-- ==== Sys2Proof/Machine/Dispatch.lean ====
section
/-! DEFINITION. The meaning of every command: one arm per constructor, in the order of spec/opcode_table.json. -/

namespace Sys2Proof.Machine

/-- The effect of a command on everything but the queue. -/
def exec (i : Instr) (s : State) : Host.Outcome State Fault Refusal :=
  match i with
  | .powerOnReset pins => Sys2Proof.Machine.execPowerOnReset pins s
  | .attach l => Sys2Proof.Machine.execAttach l s
  | .detach l => Sys2Proof.Machine.execDetach l s
  | .conventionError l w => Sys2Proof.Machine.execConventionError l w s
  | .overLengthFrame l => Sys2Proof.Machine.execOverLengthFrame l s
  | .frameGapExpiry l => Sys2Proof.Machine.execFrameGapExpiry l s
  | .discardingEnd l => Sys2Proof.Machine.execDiscardingEnd l s
  | .malformedFrame l => Sys2Proof.Machine.execMalformedFrame l s
  | .announceReceived l => Sys2Proof.Machine.execAnnounceReceived l s
  | .menuReceived m => Sys2Proof.Machine.execMenuReceived m s
  | .claimReceived l => Sys2Proof.Machine.execClaimReceived l s
  | .grantReceived l => Sys2Proof.Machine.execGrantReceived l s
  | .denyReceived l => Sys2Proof.Machine.execDenyReceived l s
  | .waitReceived l => Sys2Proof.Machine.execWaitReceived l s
  | .readyReceived l => Sys2Proof.Machine.execReadyReceived l s
  | .renewReceived l => Sys2Proof.Machine.execRenewReceived l s
  | .keepReceived l => Sys2Proof.Machine.execKeepReceived l s
  | .recallReceived l => Sys2Proof.Machine.execRecallReceived l s
  | .yieldReceived l => Sys2Proof.Machine.execYieldReceived l s
  | .statusQReceived l => Sys2Proof.Machine.execStatusQReceived l s
  | .statusReceived l => Sys2Proof.Machine.execStatusReceived l s
  | .endingReceived l => Sys2Proof.Machine.execEndingReceived l s
  | .sendStart l => Sys2Proof.Machine.execSendStart l s
  | .arbitrationLost l => Sys2Proof.Machine.execArbitrationLost l s
  | .frameSent l => Sys2Proof.Machine.execFrameSent l s
  | .repeatLimit l => Sys2Proof.Machine.execRepeatLimit l s
  | .loopFailure l => Sys2Proof.Machine.execLoopFailure l s
  | .txTimeout l => Sys2Proof.Machine.execTxTimeout l s
  | .queueDrained l => Sys2Proof.Machine.execQueueDrained l s
  | .waitingRequestHanded l => Sys2Proof.Machine.execWaitingRequestHanded l s
  | .greetingDelayExpiry l => Sys2Proof.Machine.execGreetingDelayExpiry l s
  | .greetingRetry l => Sys2Proof.Machine.execGreetingRetry l s
  | .slowRegreeting l => Sys2Proof.Machine.execSlowRegreeting l s
  | .answerTimeout l => Sys2Proof.Machine.execAnswerTimeout l s
  | .readyWaitExpiry l => Sys2Proof.Machine.execReadyWaitExpiry l s
  | .backoffExpiry l => Sys2Proof.Machine.execBackoffExpiry l s
  | .renewalExpiry l => Sys2Proof.Machine.execRenewalExpiry l s
  | .voltageCheckExpiry l => Sys2Proof.Machine.execVoltageCheckExpiry l s
  | .leaseDeadline l => Sys2Proof.Machine.execLeaseDeadline l s
  | .recallDeadline l => Sys2Proof.Machine.execRecallDeadline l s
  | .sample tick x => Sys2Proof.Machine.execSample tick x s
  | .settleEvent l => Sys2Proof.Machine.execSettleEvent l s
  | .settleTimeout l => Sys2Proof.Machine.execSettleTimeout l s
  | .overcurrentTrip l => Sys2Proof.Machine.execOvercurrentTrip l s
  | .reverseTrip l => Sys2Proof.Machine.execReverseTrip l s
  | .holdTrip l => Sys2Proof.Machine.execHoldTrip l s
  | .capEvent l => Sys2Proof.Machine.execCapEvent l s
  | .identify r => Sys2Proof.Machine.execIdentify r s
  | .resetPart r => Sys2Proof.Machine.execResetPart r s
  | .quiet r => Sys2Proof.Machine.execQuiet r s
  | .stanceSet r => Sys2Proof.Machine.execStanceSet r s
  | .tablePut r => Sys2Proof.Machine.execTablePut r s
  | .tableGet r => Sys2Proof.Machine.execTableGet r s
  | .prefPut r => Sys2Proof.Machine.execPrefPut r s
  | .prefGet r => Sys2Proof.Machine.execPrefGet r s
  | .menuPut r => Sys2Proof.Machine.execMenuPut r s
  | .menuGet r => Sys2Proof.Machine.execMenuGet r s
  | .budgetSet r => Sys2Proof.Machine.execBudgetSet r s
  | .budgetGet r => Sys2Proof.Machine.execBudgetGet r s
  | .budgetClear r => Sys2Proof.Machine.execBudgetClear r s
  | .lineSet r => Sys2Proof.Machine.execLineSet r s
  | .pause r => Sys2Proof.Machine.execPause r s
  | .release r => Sys2Proof.Machine.execRelease r s
  | .mute r => Sys2Proof.Machine.execMute r s
  | .unmute r => Sys2Proof.Machine.execUnmute r s
  | .endLine r => Sys2Proof.Machine.execEndLine r s
  | .restart r => Sys2Proof.Machine.execRestart r s
  | .renegotiate r => Sys2Proof.Machine.execRenegotiate r s
  | .recallRequest r => Sys2Proof.Machine.execRecallRequest r s
  | .contractGet r => Sys2Proof.Machine.execContractGet r s
  | .faultGet r => Sys2Proof.Machine.execFaultGet r s
  | .faultAck r => Sys2Proof.Machine.execFaultAck r s
  | .healthGet r => Sys2Proof.Machine.execHealthGet r s
  | .healthClear r => Sys2Proof.Machine.execHealthClear r s
  | .requestUnassigned code r => Sys2Proof.Machine.execRequestUnassigned code r s
  | .verdictAuto v => Sys2Proof.Machine.execVerdictAuto v s
  | .verdictRefuse v => Sys2Proof.Machine.execVerdictRefuse v s
  | .verdictChoose v => Sys2Proof.Machine.execVerdictChoose v s
  | .verdictGrant v => Sys2Proof.Machine.execVerdictGrant v s
  | .verdictDeny v => Sys2Proof.Machine.execVerdictDeny v s
  | .verdictWait v => Sys2Proof.Machine.execVerdictWait v s
  | .verdictDeadline l => Sys2Proof.Machine.execVerdictDeadline l s
  | .linkFrameMalformed before last => Sys2Proof.Machine.execLinkFrameMalformed before last s
  | .linkFrameTruncated => Sys2Proof.Machine.execLinkFrameTruncated s
  | .skippingEnd => Sys2Proof.Machine.execSkippingEnd s
  | .linkRestart => Sys2Proof.Machine.execLinkRestart s
  | .transmitChoice => Sys2Proof.Machine.execTransmitChoice s
  | .transmitEnd => Sys2Proof.Machine.execTransmitEnd s
  | .startEdge l => Sys2Proof.Machine.execStartEdge l s
  | .characterAccepted l w => Sys2Proof.Machine.execCharacterAccepted l w s
  | .errorPulse l w => Sys2Proof.Machine.execErrorPulse l w s
  | .nextCharacterStart l refused => Sys2Proof.Machine.execNextCharacterStart l refused s
  | .linkStartBit quiet => Sys2Proof.Machine.execLinkStartBit quiet s
  | .lineCtrlUnassigned r => Sys2Proof.Machine.execLineCtrlUnassigned r s
  | .verdictUnassigned code v => Sys2Proof.Machine.execVerdictUnassigned code v s

end Sys2Proof.Machine
end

++++++

→ What this task involves:
Search the entries for the string "quiet". Copy every line that has it.

→ Response box:
  | .quiet r => Sys2Proof.Machine.execQuiet r s
  | .linkStartBit quiet => Sys2Proof.Machine.execLinkStartBit quiet s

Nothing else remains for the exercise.